Agrophotovoltaics (APV) integrates solar photovoltaic systems with agricultural production, offering a sustainable solution to meet growing energy and food demands. This review explores the transformative role of artificial intelligence (AI) and machine learning (ML) in optimizing APV performance. Key applications include energy yield forecasting, predictive maintenance, fault detection and crop-energy balancing strategies. Advanced algorithms, such as neural networks, decision trees and reinforcement learning, deliver high prediction accuracy and significant operational improvements.

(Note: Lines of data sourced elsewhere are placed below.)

-- ==== Sys2Proof/Tests/Slice0.lean ====
section
/-! SUPPORT. The model's own tests.  Every expected value comes from spec/: the vectors of spec/95_test_vectors.md (their ids
stand in the comments), the examples of the rules, or the opcode table of rule R53.  The last section shows, for each statement
that has hypotheses, a concrete case that meets them all. -/

namespace Sys2Proof.Tests

open Sys2Proof.Machine Sys2Proof.Safety

/-! ## Helpers -/

/-- The state after a reset with the opcode at 0x8000, as the vectors have it, and bytes placed there. -/
def code (bytes : List Byte) : State := { State.reset with pc := 0x8000 }.writeBytes 0x8000 bytes

/-- A look at the next state, if there is one. -/
def look {α : Type} (o : Host.Outcome State Fault Refusal) (f : State → α) : Option α :=
  match o with
  | .next t => some (f t)
  | .fault _ => none
  | .refused _ => none

/-- a, N, Z and pc. -/
def viewA (t : State) : Byte × Bool × Bool × Word := (t.a, t.flagN, t.flagZ, t.pc)

/-- x, N, Z and pc. -/
def viewX (t : State) : Byte × Bool × Bool × Word := (t.x, t.flagN, t.flagZ, t.pc)

/-- One byte of memory and pc. -/
def viewM (b : Word) (t : State) : Byte × Word := (t.readByte b, t.pc)

/-! ## WellFormed: one ill-formed term for each check -/

theorem test_wellFormed_good : wellFormedBytes [0xAD, 0x34, 0x12] = true := by decide
theorem test_wellFormed_refuses_nothing : wellFormedBytes [] = false := by decide
theorem test_wellFormed_refuses_unknown_opcode : wellFormedBytes [0x8D, 0x00, 0x04] = false := by decide
theorem test_wellFormed_refuses_short : wellFormedBytes [0xAD, 0x34] = false := by decide
theorem test_wellFormed_refuses_long : wellFormedBytes [0xAA, 0x00] = false := by decide
theorem test_image_fits : imageFits (List.replicate 0x8000 0xEA) = true := by
  simp only [imageFits, List.length_replicate]; decide
/-- RL1. -/
theorem test_image_refuses_8001 : imageFits (List.replicate 0x8001 0xEA) = false := by
  simp only [imageFits, List.length_replicate]; decide

/-! ## Decode: a word of every row, written out from the opcode, format and byte columns of rules R51 and R53 -/

theorem test_decode_implied :
    decode [0x00, 0x55] = .ok .ret [0x55] ∧ decode [0xAA, 0x55] = .ok .tax [0x55] ∧
    decode [0xE8, 0x55] = .ok .inx [0x55] := by decide
theorem test_decode_sta_zp :
    decode [0x81, 0xC3, 0x55] = .ok (.staIndirectX 0xC3) [0x55] ∧
    decode [0x85, 0xC3, 0x55] = .ok (.staZeroPage 0xC3) [0x55] ∧
    decode [0x91, 0xC3, 0x55] = .ok (.staIndirectY 0xC3) [0x55] ∧
    decode [0x95, 0xC3, 0x55] = .ok (.staZeroPageX 0xC3) [0x55] := by decide
theorem test_decode_sta_abs :
    decode [0x99, 0xCD, 0xAB, 0x55] = .ok (.staAbsoluteY 0xABCD) [0x55] ∧
    decode [0x9D, 0xCD, 0xAB, 0x55] = .ok (.staAbsoluteX 0xABCD) [0x55] := by decide
theorem test_decode_stx :
    decode [0x86, 0xC3, 0x55] = .ok (.stxZeroPage 0xC3) [0x55] ∧
    decode [0x8E, 0xCD, 0xAB, 0x55] = .ok (.stxAbsolute 0xABCD) [0x55] ∧
    decode [0x96, 0xC3, 0x55] = .ok (.stxZeroPageY 0xC3) [0x55] := by decide
theorem test_decode_lda_one_byte :
    decode [0xA1, 0xC3, 0x55] = .ok (.ldaIndirectX 0xC3) [0x55] ∧
    decode [0xA5, 0xC3, 0x55] = .ok (.ldaZeroPage 0xC3) [0x55] ∧
    decode [0xA9, 0xC3, 0x55] = .ok (.ldaImmediate 0xC3) [0x55] ∧
    decode [0xB1, 0xC3, 0x55] = .ok (.ldaIndirectY 0xC3) [0x55] ∧
    decode [0xB5, 0xC3, 0x55] = .ok (.ldaZeroPageX 0xC3) [0x55] := by decide
theorem test_decode_lda_abs :
    decode [0xAD, 0xCD, 0xAB, 0x55] = .ok (.ldaAbsolute 0xABCD) [0x55] ∧
    decode [0xB9, 0xCD, 0xAB, 0x55] = .ok (.ldaAbsoluteY 0xABCD) [0x55] ∧
    decode [0xBD, 0xCD, 0xAB, 0x55] = .ok (.ldaAbsoluteX 0xABCD) [0x55] := by decide
/-- U2, U3 and rule R54's list: bytes a 6502 reader may expect. -/
theorem test_decode_unknown :
    decode [0x8D, 0x00, 0x04] = .unknown 0x8D ∧ decode [0xA2, 0x05] = .unknown 0xA2 ∧
    decode [0xEA] = .unknown 0xEA ∧ decode [0x4C, 0x00, 0x80] = .unknown 0x4C := by decide
theorem test_decode_truncated : decode [] = .truncated ∧ decode [0xAD, 0x34] = .truncated := by decide
theorem test_encode_abs : encode (.staAbsoluteX 0xABCD) = [0x9D, 0xCD, 0xAB] := by decide
theorem test_table_word : decodeTableWord 24 0x1234AD = some (.ldaAbsolute 0x1234) := by decide
theorem test_table_word_short : decodeTableWord 8 0x1234AD = some (.ldaAbsolute 0x0000) := by decide

/-! ## One step each -/

/-- AM9. -/
theorem test_lda_indirectX : look (step (((code [0xA1, 0x20]).setX 0x04).writeBytes 0x0024 [0x00, 0x30] |>.writeByte 0x3000 0x80))
    viewA = some (0x80, true, false, 0x8002) := by decide
/-- AM11: the pointer at 0x00FF takes its high byte from 0x0100. -/
theorem test_lda_indirectX_pointer_at_ff :
    look (step ((((code [0xA1, 0xFF]).writeBytes 0x00FF [0x34, 0x12]).writeByte 0x0000 0x56).writeByte 0x1234 0x66
      |>.writeByte 0x5634 0x77)) viewA = some (0x66, false, false, 0x8002) := by decide
/-- AM2. -/
theorem test_lda_zeroPage : look (step ((code [0xA5, 0xFF]).writeByte 0x00FF 0x01)) viewA =
    some (0x01, false, false, 0x8002) := by decide
/-- LD1. -/
theorem test_lda_immediate_zero : look (step { (code [0xA9, 0x00]).setA 0x5A with flagN := true }) viewA =
    some (0x00, false, true, 0x8002) := by decide
/-- AM15: the opcode at 0xFFFF has its operand at 0x0000. -/
theorem test_lda_immediate_wraps :
    look (step ({ State.reset with pc := 0xFFFF }.writeBytes 0xFFFF [0xA9, 0x00])) viewA = some (0x00, false, true, 0x0001) := by
  decide
/-- AM5. -/
theorem test_lda_absolute : look (step ((code [0xAD, 0x34, 0x12]).writeByte 0x1234 0xFF)) viewA =
    some (0xFF, true, false, 0x8003) := by decide
/-- LD4: an instruction that loads its own opcode. -/
theorem test_lda_absolute_own_opcode : look (step (code [0xAD, 0x00, 0x80])) viewA = some (0xAD, true, false, 0x8003) := by
  decide
/-- AM12. -/
theorem test_lda_indirectY : look (step (((code [0xB1, 0x20]).writeBytes 0x0020 [0x00, 0x30]).writeByte 0x3000 0x7F)) viewA =
    some (0x7F, false, false, 0x8002) := by decide
/-- R69: y is added to the pointer, past 0xFFFF into 0x0000. -/
theorem test_lda_indirectY_wraps :
    look (step ((({ code [0xB1, 0x20] with y := 0x02 }).writeBytes 0x0020 [0xFF, 0xFF]).writeByte 0x0001 0x42)) viewA =
      some (0x42, false, false, 0x8002) := by decide
/-- AM3: with x = 0x01 and operand 0xFF the address is 0x0000, not 0x0100. -/
theorem test_lda_zeroPageX_wraps :
    look (step ((((code [0xB5, 0xFF]).setX 0x01).writeByte 0x0000 0x42).writeByte 0x0100 0x99)) viewA =
      some (0x42, false, false, 0x8002) := by decide
/-- AM8, with y = 0x01 as no run from reset has it. -/
theorem test_lda_absoluteY : look (step ({ code [0xB9, 0xFF, 0x1F] with y := 0x01 }.writeByte 0x2000 0x01)) viewA =
    some (0x01, false, false, 0x8003) := by decide
/-- AM6. -/
theorem test_lda_absoluteX_wraps : look (step (((code [0xBD, 0xF0, 0xFF]).setX 0x20).writeByte 0x0010 0x99)) viewA =
    some (0x99, true, false, 0x8003) := by decide
/-- AM7. -/
theorem test_lda_absoluteX_page_cross : look (step (((code [0xBD, 0xFF, 0x12]).setX 0x01).writeByte 0x1300 0x44)) viewA =
    some (0x44, false, false, 0x8003) := by decide
/-- LD3: the other flags stay. -/
theorem test_lda_immediate_keeps_flags :
    look (step { code [0xA9, 0xFF] with flagV := true, flagB := true, flagD := true, flagI := true, flagC := true })
      (fun t => [t.flagN, t.flagV, t.flagB, t.flagD, t.flagI, t.flagZ, t.flagC]) =
        some [true, true, true, true, true, false, true] := by decide
/-- ST6. -/
theorem test_sta_indirectX :
    look (step (((((code [0x81, 0xFF]).setA 0xAB).writeBytes 0x00FF [0x00, 0x30]).writeByte 0x0000 0x40))) (viewM 0x3000) =
      some (0xAB, 0x8002) := by decide
/-- ST3: a store of zero leaves N set and Z clear. -/
theorem test_sta_zeroPage_no_flag :
    look (step { (code [0x85, 0x10]).writeByte 0x0010 0x55 with flagN := true })
      (fun t => (t.readByte 0x0010, t.flagN, t.flagZ, t.pc)) = some (0x00, true, false, 0x8002) := by decide
/-- ST7. -/
theorem test_sta_indirectY : look (step ((((code [0x91, 0x20]).setA 0xAB).writeBytes 0x0020 [0x00, 0x30]))) (viewM 0x3000) =
    some (0xAB, 0x8002) := by decide
/-- ST2. -/
theorem test_sta_zeroPageX : look (step (((code [0x95, 0xF0]).setA 0x69).setX 0x6A)) (viewM 0x005A) =
    some (0x69, 0x8002) := by decide
/-- ST8. -/
theorem test_sta_absoluteY : look (step ((code [0x99, 0x00, 0x02]).setA 0x11)) (viewM 0x0200) = some (0x11, 0x8003) := by
  decide
/-- ST4. -/
theorem test_sta_absoluteX_wraps : look (step (((code [0x9D, 0xFF, 0xFF]).setA 0x22).setX 0x01)) (viewM 0x0000) =
    some (0x22, 0x8003) := by decide
/-- ST5: it overwrites its own operand, which it has already read. -/
theorem test_sta_absoluteX_own_operand : look (step ((code [0x9D, 0x02, 0x80]).setA 0x77)) (viewM 0x8002) =
    some (0x77, 0x8003) := by decide
/-- SX1. -/
theorem test_stx_zeroPage : look (step ((code [0x86, 0x10]).setX 0x6A)) (viewM 0x0010) = some (0x6A, 0x8002) := by decide
/-- SX2. -/
theorem test_stx_absolute : look (step ((code [0x8E, 0x00, 0x02]).setX 0x01)) (viewM 0x0200) = some (0x01, 0x8003) := by
  decide
/-- SX4. -/
theorem test_stx_zeroPageY_wraps : look (step { (code [0x96, 0xF0]).setX 0x07 with y := 0x20 }) (viewM 0x0010) =
    some (0x07, 0x8002) := by decide
/-- T1. -/
theorem test_tax_zero : look (step ((code [0xAA]).setX 0x05)) viewX = some (0x00, false, true, 0x8001) := by decide
/-- T2. -/
theorem test_tax_negative : look (step ((code [0xAA]).setA 0x80)) viewX = some (0x80, true, false, 0x8001) := by decide
/-- I1. -/
theorem test_inx_wraps : look (step ((code [0xE8]).setX 0xFF)) viewX = some (0x00, false, true, 0x8001) := by decide
/-- I5: pc wraps. -/
theorem test_inx_pc_wraps : look (step ({ State.reset with pc := 0xFFFF }.writeByte 0xFFFF 0xE8)) viewX =
    some (0x01, false, false, 0x0000) := by decide
/-- Rule R123's example. -/
theorem test_return : look (step { State.reset with pc := 0x8006 }) (fun t => (t.run, t.pc)) =
    some (.halted .byReturn, 0x8007) := by decide
/-- U1. -/
theorem test_unknown : look (step ({ State.reset with pc := 0x9000 }.writeByte 0x9000 0xFF)) (fun t => (t.run, t.pc)) =
    some (.halted (.illegalOpcode 0xFF 0x9000), 0x9001) := by decide
/-- U4. -/
theorem test_unknown_at_top : look (step ({ State.reset with pc := 0xFFFF }.writeByte 0xFFFF 0x02)) (fun t => (t.run, t.pc)) =
    some (.halted (.illegalOpcode 0x02 0xFFFF), 0x0000) := by decide
/-- U5: no step from HALTED. -/
theorem test_halted_no_step : look (step ((code [0xE8]).halt .byReturn)) viewX = none ∧
    State.execLoop 3 ((code [0xE8]).halt .byReturn) = (code [0xE8]).halt .byReturn := by decide
/-- What the host asks of a table row: the instruction placed at pc right after reset runs. -/
theorem test_withFetchWord : look (step (State.reset.withFetchWord 16 0x69A9)) (fun t => (t.a, t.pc)) =
    some (0x69, 0x0002) := by decide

Reported studies show forecasting accuracies up to R2 of 0.96 for simulated irradiance datasets, representing model prediction performance rather than actual plant energy conversion efficiency. Likewise, AI-driven co-optimization of light distribution and irrigation improved leafy-vegetable yields by 10%–18% in experimental APV plots in India and France. The integration of Internet of Things sensors with ML models enables real-time environmental monitoring and dynamic resource management. This review presents the integrated synthesis of AI/ML applications specific to APV systems. It proposes a taxonomy of AI/ML use-cases, a research roadmap, and a quantitative synthesis linking model performance metrics with agronomic and energy outcomes. The study also identifies research gaps in data interoperability, environmental variability, model interpretability, and socioeconomic adoption. Addressing these challenges through interdisciplinary research and policy frameworks can accelerate intelligent APV deployment, advancing renewable energy, sustainable agriculture and climate resilience.